Problem to solve: Gather all lines from the material that contain the word "wordOpc".

[Start of section]

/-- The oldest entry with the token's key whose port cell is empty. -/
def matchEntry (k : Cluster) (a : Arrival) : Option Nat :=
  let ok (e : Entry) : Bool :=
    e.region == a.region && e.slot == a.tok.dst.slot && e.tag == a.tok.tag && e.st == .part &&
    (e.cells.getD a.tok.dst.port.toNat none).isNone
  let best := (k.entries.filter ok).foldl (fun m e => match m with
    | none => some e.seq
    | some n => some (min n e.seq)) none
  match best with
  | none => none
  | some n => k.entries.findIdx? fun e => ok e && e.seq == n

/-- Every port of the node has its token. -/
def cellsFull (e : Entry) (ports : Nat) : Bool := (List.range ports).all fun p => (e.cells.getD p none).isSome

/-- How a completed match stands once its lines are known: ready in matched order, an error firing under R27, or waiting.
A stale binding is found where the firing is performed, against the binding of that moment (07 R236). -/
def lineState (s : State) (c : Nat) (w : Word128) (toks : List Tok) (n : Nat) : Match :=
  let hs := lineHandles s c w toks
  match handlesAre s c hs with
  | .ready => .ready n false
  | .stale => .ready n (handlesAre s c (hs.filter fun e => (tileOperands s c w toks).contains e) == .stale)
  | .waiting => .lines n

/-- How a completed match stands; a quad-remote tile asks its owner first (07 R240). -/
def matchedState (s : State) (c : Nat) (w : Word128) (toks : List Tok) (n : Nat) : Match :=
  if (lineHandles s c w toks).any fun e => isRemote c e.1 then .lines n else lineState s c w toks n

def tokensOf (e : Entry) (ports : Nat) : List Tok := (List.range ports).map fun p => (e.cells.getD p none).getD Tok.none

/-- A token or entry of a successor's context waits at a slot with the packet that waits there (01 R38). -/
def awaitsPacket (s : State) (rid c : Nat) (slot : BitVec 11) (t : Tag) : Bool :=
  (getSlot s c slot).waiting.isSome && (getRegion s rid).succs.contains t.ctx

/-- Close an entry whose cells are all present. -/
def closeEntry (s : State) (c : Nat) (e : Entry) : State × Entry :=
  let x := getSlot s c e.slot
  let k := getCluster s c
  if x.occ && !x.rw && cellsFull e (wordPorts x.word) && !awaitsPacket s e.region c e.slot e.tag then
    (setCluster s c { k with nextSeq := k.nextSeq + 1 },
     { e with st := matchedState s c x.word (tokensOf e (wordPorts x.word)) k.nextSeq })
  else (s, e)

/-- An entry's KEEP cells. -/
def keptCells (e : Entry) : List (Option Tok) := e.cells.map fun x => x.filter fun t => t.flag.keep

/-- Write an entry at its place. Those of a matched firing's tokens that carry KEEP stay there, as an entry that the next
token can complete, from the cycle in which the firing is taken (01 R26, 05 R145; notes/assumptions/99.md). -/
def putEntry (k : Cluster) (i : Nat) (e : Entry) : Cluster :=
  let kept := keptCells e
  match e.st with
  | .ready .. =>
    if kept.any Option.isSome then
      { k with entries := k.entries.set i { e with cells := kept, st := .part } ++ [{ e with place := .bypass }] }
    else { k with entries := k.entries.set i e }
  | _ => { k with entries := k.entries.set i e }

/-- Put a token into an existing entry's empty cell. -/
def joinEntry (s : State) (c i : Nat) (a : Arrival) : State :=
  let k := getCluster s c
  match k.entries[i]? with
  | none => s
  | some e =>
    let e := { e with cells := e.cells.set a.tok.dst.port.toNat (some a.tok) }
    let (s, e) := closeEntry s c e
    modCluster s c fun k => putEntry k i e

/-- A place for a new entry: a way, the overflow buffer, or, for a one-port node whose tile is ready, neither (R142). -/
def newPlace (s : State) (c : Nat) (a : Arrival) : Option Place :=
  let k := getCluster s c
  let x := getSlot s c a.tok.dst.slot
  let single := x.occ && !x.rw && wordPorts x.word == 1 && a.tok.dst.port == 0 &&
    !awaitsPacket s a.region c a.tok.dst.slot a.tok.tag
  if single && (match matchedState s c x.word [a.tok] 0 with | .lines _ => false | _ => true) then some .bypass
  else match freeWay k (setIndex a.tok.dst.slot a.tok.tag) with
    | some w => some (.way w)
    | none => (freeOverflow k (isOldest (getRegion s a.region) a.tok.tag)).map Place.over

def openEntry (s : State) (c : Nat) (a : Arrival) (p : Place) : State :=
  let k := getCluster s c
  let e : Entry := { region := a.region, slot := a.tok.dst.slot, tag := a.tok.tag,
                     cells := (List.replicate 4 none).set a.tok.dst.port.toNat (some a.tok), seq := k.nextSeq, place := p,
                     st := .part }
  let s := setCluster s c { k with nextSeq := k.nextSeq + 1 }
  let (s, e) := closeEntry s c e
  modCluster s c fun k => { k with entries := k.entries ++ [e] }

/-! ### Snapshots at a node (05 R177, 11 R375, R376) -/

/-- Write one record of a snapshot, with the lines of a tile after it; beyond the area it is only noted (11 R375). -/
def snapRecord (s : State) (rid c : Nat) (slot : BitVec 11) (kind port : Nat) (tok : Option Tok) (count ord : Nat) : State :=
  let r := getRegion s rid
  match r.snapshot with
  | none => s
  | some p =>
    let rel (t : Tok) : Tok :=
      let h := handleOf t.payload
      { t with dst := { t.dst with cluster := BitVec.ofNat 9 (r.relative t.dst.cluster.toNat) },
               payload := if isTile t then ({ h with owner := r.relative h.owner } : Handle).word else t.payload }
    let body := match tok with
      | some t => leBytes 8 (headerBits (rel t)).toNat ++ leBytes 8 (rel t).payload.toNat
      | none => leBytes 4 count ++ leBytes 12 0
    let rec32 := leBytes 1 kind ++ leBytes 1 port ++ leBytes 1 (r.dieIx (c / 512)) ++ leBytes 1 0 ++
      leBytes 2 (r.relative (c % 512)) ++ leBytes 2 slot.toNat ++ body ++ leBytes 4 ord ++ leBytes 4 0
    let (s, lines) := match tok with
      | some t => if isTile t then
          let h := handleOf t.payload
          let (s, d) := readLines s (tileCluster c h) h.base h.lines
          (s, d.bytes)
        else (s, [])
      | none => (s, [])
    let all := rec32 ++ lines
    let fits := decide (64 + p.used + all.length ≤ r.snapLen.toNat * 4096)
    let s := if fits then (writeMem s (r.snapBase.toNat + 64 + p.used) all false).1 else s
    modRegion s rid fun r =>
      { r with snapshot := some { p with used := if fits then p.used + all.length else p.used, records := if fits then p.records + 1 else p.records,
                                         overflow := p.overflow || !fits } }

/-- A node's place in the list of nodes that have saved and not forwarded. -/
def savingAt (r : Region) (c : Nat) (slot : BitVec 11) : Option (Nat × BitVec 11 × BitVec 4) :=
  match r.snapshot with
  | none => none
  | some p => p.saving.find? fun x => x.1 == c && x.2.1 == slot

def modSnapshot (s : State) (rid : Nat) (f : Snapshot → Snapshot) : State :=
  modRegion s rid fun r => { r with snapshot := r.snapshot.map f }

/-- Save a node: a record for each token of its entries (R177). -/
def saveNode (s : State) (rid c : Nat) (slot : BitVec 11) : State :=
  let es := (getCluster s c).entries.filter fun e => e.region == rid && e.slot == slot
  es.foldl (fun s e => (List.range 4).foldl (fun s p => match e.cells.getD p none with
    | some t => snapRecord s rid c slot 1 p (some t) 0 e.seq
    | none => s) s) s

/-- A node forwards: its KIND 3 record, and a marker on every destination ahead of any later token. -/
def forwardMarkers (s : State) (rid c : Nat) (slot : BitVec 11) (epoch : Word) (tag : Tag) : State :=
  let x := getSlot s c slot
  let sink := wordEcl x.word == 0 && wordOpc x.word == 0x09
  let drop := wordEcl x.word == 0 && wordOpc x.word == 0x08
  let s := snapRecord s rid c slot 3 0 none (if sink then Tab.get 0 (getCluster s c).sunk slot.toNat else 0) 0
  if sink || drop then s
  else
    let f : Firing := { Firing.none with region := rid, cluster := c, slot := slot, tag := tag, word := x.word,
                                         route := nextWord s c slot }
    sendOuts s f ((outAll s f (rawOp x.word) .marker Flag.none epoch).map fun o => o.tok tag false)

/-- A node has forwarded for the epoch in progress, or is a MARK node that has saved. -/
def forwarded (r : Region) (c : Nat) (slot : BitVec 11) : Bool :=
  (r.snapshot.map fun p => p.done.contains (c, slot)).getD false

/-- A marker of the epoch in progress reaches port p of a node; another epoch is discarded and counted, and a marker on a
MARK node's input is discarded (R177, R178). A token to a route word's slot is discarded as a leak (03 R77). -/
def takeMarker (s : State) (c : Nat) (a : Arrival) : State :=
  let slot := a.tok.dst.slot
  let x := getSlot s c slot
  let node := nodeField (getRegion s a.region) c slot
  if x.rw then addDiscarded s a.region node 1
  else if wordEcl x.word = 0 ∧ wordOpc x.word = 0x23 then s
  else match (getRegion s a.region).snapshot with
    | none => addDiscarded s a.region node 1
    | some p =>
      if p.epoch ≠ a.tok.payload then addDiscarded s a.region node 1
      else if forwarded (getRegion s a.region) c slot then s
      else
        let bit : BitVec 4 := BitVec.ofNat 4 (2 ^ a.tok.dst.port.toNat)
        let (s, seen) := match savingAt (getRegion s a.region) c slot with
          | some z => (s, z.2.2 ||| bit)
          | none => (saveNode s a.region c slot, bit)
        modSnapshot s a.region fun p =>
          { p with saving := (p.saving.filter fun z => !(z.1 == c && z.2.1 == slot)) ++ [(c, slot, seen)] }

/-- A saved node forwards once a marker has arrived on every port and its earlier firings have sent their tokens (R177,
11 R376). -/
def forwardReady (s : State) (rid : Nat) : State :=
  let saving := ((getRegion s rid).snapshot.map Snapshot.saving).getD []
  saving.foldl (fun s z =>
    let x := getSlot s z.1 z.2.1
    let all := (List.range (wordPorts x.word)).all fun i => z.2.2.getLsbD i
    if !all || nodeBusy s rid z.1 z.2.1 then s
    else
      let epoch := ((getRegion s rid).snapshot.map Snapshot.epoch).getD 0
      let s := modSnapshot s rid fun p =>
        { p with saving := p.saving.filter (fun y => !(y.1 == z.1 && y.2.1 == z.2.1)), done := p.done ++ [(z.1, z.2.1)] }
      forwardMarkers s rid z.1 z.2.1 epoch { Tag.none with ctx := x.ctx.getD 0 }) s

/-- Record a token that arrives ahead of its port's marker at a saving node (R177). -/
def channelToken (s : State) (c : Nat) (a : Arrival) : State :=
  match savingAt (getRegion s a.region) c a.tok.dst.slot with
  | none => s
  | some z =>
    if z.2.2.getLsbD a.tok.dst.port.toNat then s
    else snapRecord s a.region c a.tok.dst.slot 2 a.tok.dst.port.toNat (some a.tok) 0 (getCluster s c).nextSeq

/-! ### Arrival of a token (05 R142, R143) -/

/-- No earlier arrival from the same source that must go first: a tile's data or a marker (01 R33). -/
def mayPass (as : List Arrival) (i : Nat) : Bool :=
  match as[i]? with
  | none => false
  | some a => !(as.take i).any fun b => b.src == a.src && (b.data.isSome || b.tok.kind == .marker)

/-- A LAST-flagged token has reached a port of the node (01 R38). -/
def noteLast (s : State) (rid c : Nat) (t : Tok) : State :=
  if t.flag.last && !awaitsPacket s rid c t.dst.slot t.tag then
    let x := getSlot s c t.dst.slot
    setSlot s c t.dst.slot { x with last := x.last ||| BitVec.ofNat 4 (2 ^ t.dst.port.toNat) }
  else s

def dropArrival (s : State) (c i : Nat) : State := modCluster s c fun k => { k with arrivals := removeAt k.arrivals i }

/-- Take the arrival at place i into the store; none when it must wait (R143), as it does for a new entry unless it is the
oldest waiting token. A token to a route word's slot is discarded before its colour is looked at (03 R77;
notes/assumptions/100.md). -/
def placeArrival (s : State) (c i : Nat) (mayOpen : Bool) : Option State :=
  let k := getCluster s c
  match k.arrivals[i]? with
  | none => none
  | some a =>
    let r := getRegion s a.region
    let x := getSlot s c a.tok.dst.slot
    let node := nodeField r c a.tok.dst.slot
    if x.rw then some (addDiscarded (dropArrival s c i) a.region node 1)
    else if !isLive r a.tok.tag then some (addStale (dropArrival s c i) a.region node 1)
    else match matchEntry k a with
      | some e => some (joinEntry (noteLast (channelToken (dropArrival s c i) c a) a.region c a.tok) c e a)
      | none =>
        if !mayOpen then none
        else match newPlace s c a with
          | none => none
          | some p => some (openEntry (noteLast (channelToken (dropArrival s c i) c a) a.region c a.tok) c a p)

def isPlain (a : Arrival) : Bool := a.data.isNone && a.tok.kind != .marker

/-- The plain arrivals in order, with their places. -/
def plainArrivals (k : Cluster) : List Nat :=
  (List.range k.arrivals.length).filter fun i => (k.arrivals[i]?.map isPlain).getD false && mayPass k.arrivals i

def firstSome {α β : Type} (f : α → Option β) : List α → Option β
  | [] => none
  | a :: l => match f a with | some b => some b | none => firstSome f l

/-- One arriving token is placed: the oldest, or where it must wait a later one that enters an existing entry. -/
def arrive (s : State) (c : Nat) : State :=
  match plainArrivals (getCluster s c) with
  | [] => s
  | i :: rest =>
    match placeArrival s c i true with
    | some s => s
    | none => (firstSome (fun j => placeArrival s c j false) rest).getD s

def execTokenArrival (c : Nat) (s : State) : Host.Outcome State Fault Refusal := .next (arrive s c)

[End of section]
[Start of section]

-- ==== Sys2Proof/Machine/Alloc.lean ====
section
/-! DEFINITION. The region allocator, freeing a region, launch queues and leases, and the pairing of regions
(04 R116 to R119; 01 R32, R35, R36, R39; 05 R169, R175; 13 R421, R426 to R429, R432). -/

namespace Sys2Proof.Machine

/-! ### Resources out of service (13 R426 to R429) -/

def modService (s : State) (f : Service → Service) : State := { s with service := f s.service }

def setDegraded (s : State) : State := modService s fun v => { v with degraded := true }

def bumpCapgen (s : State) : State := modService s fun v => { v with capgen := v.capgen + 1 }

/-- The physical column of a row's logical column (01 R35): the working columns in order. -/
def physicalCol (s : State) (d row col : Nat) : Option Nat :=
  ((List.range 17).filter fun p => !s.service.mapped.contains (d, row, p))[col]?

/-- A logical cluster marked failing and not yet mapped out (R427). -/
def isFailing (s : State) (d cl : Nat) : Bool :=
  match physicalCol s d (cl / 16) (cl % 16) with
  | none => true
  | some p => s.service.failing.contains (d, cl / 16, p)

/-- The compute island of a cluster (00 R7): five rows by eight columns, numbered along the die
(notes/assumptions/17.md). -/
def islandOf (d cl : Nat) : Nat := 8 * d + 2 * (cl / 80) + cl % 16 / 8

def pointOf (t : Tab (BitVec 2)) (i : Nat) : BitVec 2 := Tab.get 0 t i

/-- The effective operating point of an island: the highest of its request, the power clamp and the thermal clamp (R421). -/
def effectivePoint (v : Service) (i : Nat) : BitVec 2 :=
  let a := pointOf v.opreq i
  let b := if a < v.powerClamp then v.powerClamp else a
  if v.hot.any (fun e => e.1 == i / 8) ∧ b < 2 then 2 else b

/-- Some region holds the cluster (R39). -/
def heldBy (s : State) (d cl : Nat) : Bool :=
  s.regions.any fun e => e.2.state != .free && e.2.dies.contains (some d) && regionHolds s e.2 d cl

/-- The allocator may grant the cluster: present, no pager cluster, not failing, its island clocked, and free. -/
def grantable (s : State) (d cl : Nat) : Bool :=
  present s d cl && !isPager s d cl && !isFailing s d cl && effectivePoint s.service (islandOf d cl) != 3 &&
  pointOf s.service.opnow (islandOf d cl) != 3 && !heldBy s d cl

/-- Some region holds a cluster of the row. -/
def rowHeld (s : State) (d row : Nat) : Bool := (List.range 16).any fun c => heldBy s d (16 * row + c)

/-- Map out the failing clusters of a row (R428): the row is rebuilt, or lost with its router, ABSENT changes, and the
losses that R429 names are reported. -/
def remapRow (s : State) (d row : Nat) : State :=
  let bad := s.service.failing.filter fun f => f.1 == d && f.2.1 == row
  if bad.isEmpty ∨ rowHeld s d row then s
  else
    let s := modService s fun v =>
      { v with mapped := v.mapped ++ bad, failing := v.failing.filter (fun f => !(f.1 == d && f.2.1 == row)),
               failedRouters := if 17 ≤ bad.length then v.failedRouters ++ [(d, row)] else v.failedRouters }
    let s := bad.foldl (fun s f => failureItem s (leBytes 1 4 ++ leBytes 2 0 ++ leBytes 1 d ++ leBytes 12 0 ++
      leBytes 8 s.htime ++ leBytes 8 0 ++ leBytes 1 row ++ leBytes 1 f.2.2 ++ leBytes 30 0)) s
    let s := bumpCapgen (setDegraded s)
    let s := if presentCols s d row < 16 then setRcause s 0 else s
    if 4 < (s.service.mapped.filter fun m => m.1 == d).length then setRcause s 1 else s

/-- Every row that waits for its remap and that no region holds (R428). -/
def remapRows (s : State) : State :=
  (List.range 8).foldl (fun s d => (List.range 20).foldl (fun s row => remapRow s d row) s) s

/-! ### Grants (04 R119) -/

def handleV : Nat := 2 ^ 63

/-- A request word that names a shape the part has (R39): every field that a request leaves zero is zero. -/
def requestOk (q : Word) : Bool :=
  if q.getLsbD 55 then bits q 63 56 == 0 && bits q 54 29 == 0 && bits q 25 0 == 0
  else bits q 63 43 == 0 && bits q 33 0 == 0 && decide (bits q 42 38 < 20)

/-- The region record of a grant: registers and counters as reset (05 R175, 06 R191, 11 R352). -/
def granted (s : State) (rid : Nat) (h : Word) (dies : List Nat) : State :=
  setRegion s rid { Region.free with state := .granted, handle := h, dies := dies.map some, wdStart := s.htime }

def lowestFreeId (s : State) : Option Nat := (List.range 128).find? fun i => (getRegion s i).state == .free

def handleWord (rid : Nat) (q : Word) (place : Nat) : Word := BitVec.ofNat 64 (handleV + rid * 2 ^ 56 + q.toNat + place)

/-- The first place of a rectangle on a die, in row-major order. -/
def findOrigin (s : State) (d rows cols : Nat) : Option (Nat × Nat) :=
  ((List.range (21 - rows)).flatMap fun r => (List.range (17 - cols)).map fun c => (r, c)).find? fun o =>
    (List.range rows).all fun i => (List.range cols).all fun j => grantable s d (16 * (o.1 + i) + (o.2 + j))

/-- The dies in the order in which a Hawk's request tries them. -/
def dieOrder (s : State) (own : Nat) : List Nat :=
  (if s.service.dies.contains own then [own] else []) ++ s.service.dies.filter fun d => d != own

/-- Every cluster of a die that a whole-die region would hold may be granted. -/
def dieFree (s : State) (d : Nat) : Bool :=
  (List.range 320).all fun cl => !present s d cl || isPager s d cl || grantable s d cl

[End of section]

Worked solution:
  let sink := wordEcl x.word == 0 && wordOpc x.word == 0x09
  let drop := wordEcl x.word == 0 && wordOpc x.word == 0x08
  else if wordEcl x.word = 0 ∧ wordOpc x.word = 0x23 then s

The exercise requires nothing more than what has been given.